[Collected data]

-- ==== Sys2Proof/Machine/Bus.lean ====
section
/-! DEFINITION. The register file: which registers there are and who writes them (25_register_address_map.md, R582 to R587), what
a read returns (R7 to R10), and what a write does by access code and change class (R12 to R15, R522). -/

namespace Sys2Proof.Machine

/-! ### The map (R582, R583) -/

/-- Who may write a register: any role, the installer role, or Keystone only (R583). -/
inductive Writer | any | installer | keystone
  deriving DecidableEq, Repr

/-- The rows of R583: offset, count, stride and writer. -/
def regMap : List (Nat × Nat × Nat × Writer) :=
  [(0x0, 2, 4, .any), (0x8, 1, 4, .installer), (0x10, 2, 4, .any), (0x18, 1, 4, .installer), (0x1C, 2, 4, .any),
   (0x30, 1, 4, .any), (0x400, 4, 4, .any),
   (0x1000, 2, 4, .any), (0x1020, 8, 4, .any), (0x1040, 8, 4, .any), (0x1080, 1, 4, .any), (0x10C0, 1, 4, .installer),
   (0x10C4, 2, 4, .any), (0x2000, 9, 4, .any), (0x2400, 128, 4, .any), (0x2800, 128, 4, .any)]
  ++ [(0x3000, 7, 4, .any), (0x3100, 8, 0x20, .installer), (0x3104, 8, 0x20, .installer), (0x3108, 8, 0x20, .installer),
   (0x310C, 8, 0x20, .any), (0x3110, 8, 0x20, .installer), (0x3200, 4, 4, .installer),
   (0x4000, 2, 4, .any), (0x4020, 8, 4, .any), (0x4040, 8, 4, .any), (0x4100, 64, 4, .any), (0x4200, 1, 4, .any),
   (0x4204, 1, 4, .installer), (0x4208, 2, 4, .any),
   (0x5000, 2, 4, .any), (0x5008, 1, 4, .installer), (0x500C, 10, 4, .any), (0x5040, 1, 4, .installer), (0x5044, 2, 4, .any),
   (0x5080, 1, 4, .any), (0x6000, 1, 4, .any), (0x6008, 4, 4, .any), (0x6800, 64, 4, .any),
   (0x7000, 3, 4, .any), (0x7010, 2, 4, .any), (0x7800, 2, 4, .any)]
  ++ [(0x8000, 4, 4, .any), (0x8100, 1, 4, .installer), (0x8104, 2, 4, .any), (0x8180, 1, 4, .installer), (0x8184, 1, 4, .any),
   (0x9000, 8, 0x100, .any), (0x9004, 8, 0x100, .installer), (0x9008, 8, 0x100, .any), (0x9010, 8, 0x100, .keystone),
   (0x9014, 8, 0x100, .keystone), (0x9018, 8, 0x100, .keystone), (0x901C, 8, 0x100, .keystone),
   (0x9800, 1, 4, .installer), (0x9804, 2, 4, .any),
   (0xA000, 2, 4, .keystone), (0xA008, 1, 4, .any), (0xA00C, 3, 4, .installer), (0xA020, 4, 4, .any), (0xA100, 64, 4, .keystone),
   (0xB000, 1, 4, .installer), (0xB010, 2, 4, .any), (0xB020, 4, 4, .any), (0xB040, 1, 4, .installer), (0xB044, 1, 4, .any),
   (0xC000, 3, 4, .any), (0xD000, 10, 4, .any), (0xD040, 1, 4, .any), (0xD044, 1, 4, .installer), (0xD048, 1, 4, .any),
   (0xD050, 1, 4, .any), (0xE000, 4, 4, .any)]

/-- The writer of the register at a 4-byte aligned offset; none where no register table names the offset. -/
def regWriter (a : Nat) : Option Writer :=
  (regMap.find? fun r => decide (r.1 ≤ a) && (a - r.1) % r.2.2.1 == 0 && decide ((a - r.1) / r.2.2.1 < r.2.1)).map fun r => r.2.2.2

/-- Offsets of a block that runs only outside ROM and Bedrock: STR Quarry and Tumbler, DRC, FAB and CRN (R587). -/
def needsService (a : Nat) : Bool := (0x8100 ≤ a && a < 0x8200) || (0xA000 ≤ a && a < 0xD000)

/-- The block of the register does not run (R587); DRC runs where DRAM does. -/
def State.notRunning (s : State) (a : Nat) : Bool :=
  (s.dev = .rom || s.dev = .bedrock) && needsService a && !(0xA000 ≤ a && a < 0xB000 && s.dram.up)

/-- RECOVERY serves reads of GLB, EVR and IMG (R587). -/
def inRecovery (a : Nat) : Bool := a < 0x400 || (0x6000 ≤ a && a < 0x6900) || (0xE000 ≤ a && a < 0xE010)

/-! ### The fields of the register tables -/

/-- Fields of timer `n`. -/
def timerFields (n : Nat) : List Field :=
  [Reg.tmrEn n, Reg.tmrMode n, Reg.tmrGsrc n, Reg.tmrGpol n, Reg.tmrGedge n, Reg.tmrLink n, Reg.tmrMaster n, Reg.tmrRKey n,
   Reg.tmrRHook n, Reg.tmrRCairn n, Reg.tmrOut n, Reg.tmrRVein n, Reg.tmrPeriod n, Reg.tmrCount n, Reg.tmrCapture n, Reg.tmrRun n,
   Reg.tmrEvt n, Reg.tmrCap n, Reg.tmrOvr n]
def gpioFields (g : Nat) : List Field :=
  [Reg.gpioFunc g, Reg.gpioTimer g, Reg.gpioLevel g, Reg.gpioIn g, Reg.gpioFilt g, Reg.gpioKedge g]
def chanFields (n : Nat) : List Field :=
  [Reg.chMode n, Reg.chTiming n, Reg.rxDly n, Reg.errIface n, Reg.errHard n, Reg.chScr n 0, Reg.chScr n 1, Reg.chScr n 2, Reg.chScr n 3]
def portFields (p : Nat) : List Field :=
  [Reg.portLink p, Reg.portFec p, Reg.portPaused p, Reg.portXoff p, Reg.portDrop p, Reg.portBind p]

/-- The fields held in `State.csr`, by block. -/
def blockFields (a : Nat) : List Field :=
  if a < 0x400 then [Reg.glbId, Reg.glbStaticWr, Reg.glbErrAddr, Reg.syncTable, Reg.syncIndex, Reg.syncReject, Reg.syncBusy]
  else if a < 0x1000 then
    [Reg.linkSpeed, Reg.linkWidth, Reg.linkUp, Reg.linkReversed, Reg.linkPolarity, Reg.linkPm, Reg.maxSpeed, Reg.resetsFlr,
     Reg.resetsHot, Reg.resetsPerst, Reg.resetsDegrade, Reg.errPoison, Reg.errCplTo, Reg.errUnexp, Reg.errFatal]
  else if a < 0x2000 then
    [Reg.hqBaseLo, Reg.hqBaseHi, Reg.asyncLost, Reg.pushMiss, Reg.cycWindow, Reg.cycMaxCmds, Reg.cycMaxUnits, Reg.cycCmds,
     Reg.cycUnits, Reg.cycOver] ++ (List.range 8).map Reg.ringEn
  else if a < 0x3000 then
    [Reg.mbxVector, Reg.mbxTimeout, Reg.mbxIeSlot, Reg.mbxIeFree, Reg.mbxIeTo, Reg.h2dMask, Reg.d2hMask]
  else if a < 0x4000 then (List.range 8).flatMap timerFields ++ (List.range 4).flatMap gpioFields
  else if a < 0x5000 then [Reg.xfrBaseLo, Reg.xfrBaseHi, Reg.holdMs, Reg.raceLost, Reg.raceDeferred]
  else if a < 0x6000 then
    [Reg.vinOk, Reg.onVres, Reg.band, Reg.resvCut, Reg.vresSet, Reg.chgLimit, Reg.pfwMode, Reg.pfwDisc, Reg.collTh, Reg.pfwFault,
     Reg.vcoreCode, Reg.vcoreLoop, Reg.vcorePace, Reg.ceilSeen]
  else if a < 0x7000 then [Reg.evrSupp]
  else if a < 0x8000 then [Reg.aptMax, Reg.rctMax, Reg.fltWin]
  else if a < 0x9000 then
    [Reg.strMissDram, Reg.strMissFlash, Reg.qryFloor, Reg.qryTarget, Reg.qryShare, Reg.qryRebuildShare, Reg.wlDelta, Reg.tOffset,
     Reg.offH, Reg.offRow]
  else if a < 0xA000 then (List.range 8).flatMap chanFields ++ [Reg.minRun, Reg.susCount, Reg.susCapped]
  else if a < 0xB000 then
    [Reg.drcEn, Reg.drcIdle, Reg.drcRate, Reg.drcRanks2, Reg.drcX16, Reg.drcDensity, Reg.drcMap, Reg.drcRdbi, Reg.drcForce2x,
     Reg.drcCl, Reg.drcCwl, Reg.drcSet, Reg.drcReplay, Reg.drcReinit, Reg.drcRfail, Reg.drcIfail, Reg.postpone, Reg.ratThresh,
     Reg.scrubHours, Reg.eccCorr, Reg.eccUncorr, Reg.eccAddr, Reg.parAlerts, Reg.parReinit, Reg.ratCnt]
  else if a < 0xC000 then [Reg.portEn] ++ portFields 0 ++ portFields 1
  else if a < 0xD000 then []
  else if a < 0xE000 then [Reg.hookEn, Reg.hookMerged]
  else []

/-- The fields of one register. -/
def fieldsAt (a : Nat) : List Field := (blockFields a).filter fun f => f.off = a

/-- What a read shows of a field: a staged value where one waits (R14), nothing of a write-only field. -/
def State.shown (s : State) (f : Field) : Nat :=
  if f.access = .wo then 0 else s.staged.get (s.f f) f.key

/-- The part of a register that its fields give. -/
def State.fieldWord (s : State) (a : Nat) : Nat := ((fieldsAt a).map fun f => s.shown f * 2 ^ f.lo).sum
/-- The reset value of that part. -/
def resetWord (a : Nat) : Nat := ((fieldsAt a).map fun f => if f.access = .wo then 0 else f.reset * 2 ^ f.lo).sum

/-! ### The parts of registers that other state gives -/

/-- `TMR_UP`, `TMR_CAL`, `TMR_OPT`, `EVR_SCREE_SEQ` and `SEC_CHAL` (R10). -/
def State.wide (s : State) : L64 → Nat
  | .up => s.time.uptime
  | .cal => s.time.calendar
  | .opt => s.optField
  | .screeSeq => s.pageSequence 3
  | .chal => s.nv.keys.nextChal

/-- The L64 low and high halves by offset. -/
def l64Low (a : Nat) : Option L64 :=
  if a = 0x3000 then some .up else if a = 0x3008 then some .cal else if a = 0x3010 then some .opt
  else if a = 0x6008 then some .screeSeq else if a = 0x7010 then some .chal else none
def l64High (a : Nat) : Option L64 := if 4 ≤ a then l64Low (a - 4) else none
def l64Offset : L64 → Nat
  | .up => 0x3000 | .cal => 0x3008 | .opt => 0x3010 | .screeSeq => 0x6008 | .chal => 0x7010

/-- Where the holding register of a path lies in `Time.holding`. -/
def holdKey (p : Path) (x : L64) : Nat :=
  (match p with
    | .pcie => 0
    | .keystone => 8) +
  (match x with
    | .up => 0 | .cal => 1 | .opt => 2 | .screeSeq => 3 | .chal => 4)

/-- Bits as a number, bit 0 first. -/
def flagsNat (p : Nat → Bool) (n : Nat) : Nat := ((List.range n).map fun i => b2n (p i) * 2 ^ i).sum

/-- GLB and the ring unit. -/
def State.glbWord (s : State) (a : Nat) : Nat :=
  if a = 0x4 then s.glbState
  else if a = 0x18 then s.glbStart
  else if a = 0x1C then
    b2n s.bas.vccq18 + 2 * b2n s.start.straps.fbclkLvds + 4 * b2n s.start.straps.recoveryLow + 8 * b2n s.start.straps.testEn
  else if a = 0x20 then s.glbCause
  else 0
def State.ringWord (s : State) (a : Nat) : Nat :=
  if 0x1040 ≤ a ∧ a < 0x1060 then
    let r := s.ring ((a - 0x1040) / 4)
    r.sqHead + 2 ^ 10 * r.cmds.length + 2 ^ 16 * r.state + 2 ^ 18 * r.fault
  else 0

def State.mbxWord (s : State) (a : Nat) : Nat :=
  if a = 0x2008 then s.mbx.h2dBits
  else if a = 0x2010 then s.mbx.d2hBits
  else if a = 0x201C then s.mbx.h2dFull + 2 ^ 8 * s.mbx.d2hFull + 2 ^ 16 * s.mbx.h2dTo + 2 ^ 24 * s.mbx.d2hTo
  else if a = 0x2020 then s.mbx.seq
  else if 0x2800 ≤ a then leNat (s.mbx.d2h.bytes (a - 0x2800) 4)
  else 0

/-- Read requests of channel `n` in flight (`XFR_CH_STAT.READS`): host reads of its commands not yet ended, as many as
OUTSTANDING allows (DEDUCED). -/
def State.readsFlying (s : State) (n : Nat) : Nat :=
  min (s.chan n).ctx.outstanding
    (((s.ring n).cmds.filter fun c => c.stage == .moving).flatMap fun c => c.descs.filter fun d => !d.toHost).length
def State.chanState (s : State) (n : Nat) : Nat :=
  if (s.chan n).halted then 2 else if (s.ring n).cmds.any fun c => c.stage == .moving then 1 else 0

/-- A transit count in 16 bits; 65 536 does not fit, and the spec states no value for it. -/
def transitField (n : Nat) : Nat := if n < 65536 then n else (Config.transitField n).toNat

## Directions for this task
Retype only this range exactly: the first line of the data through the line where "(R582, R583) -/" appears.

## Written solution
-- ==== Sys2Proof/Machine/Bus.lean ====
section
/-! DEFINITION. The register file: which registers there are and who writes them (25_register_address_map.md, R582 to R587), what
a read returns (R7 to R10), and what a write does by access code and change class (R12 to R15, R522). -/

namespace Sys2Proof.Machine

/-! ### The map (R582, R583) -/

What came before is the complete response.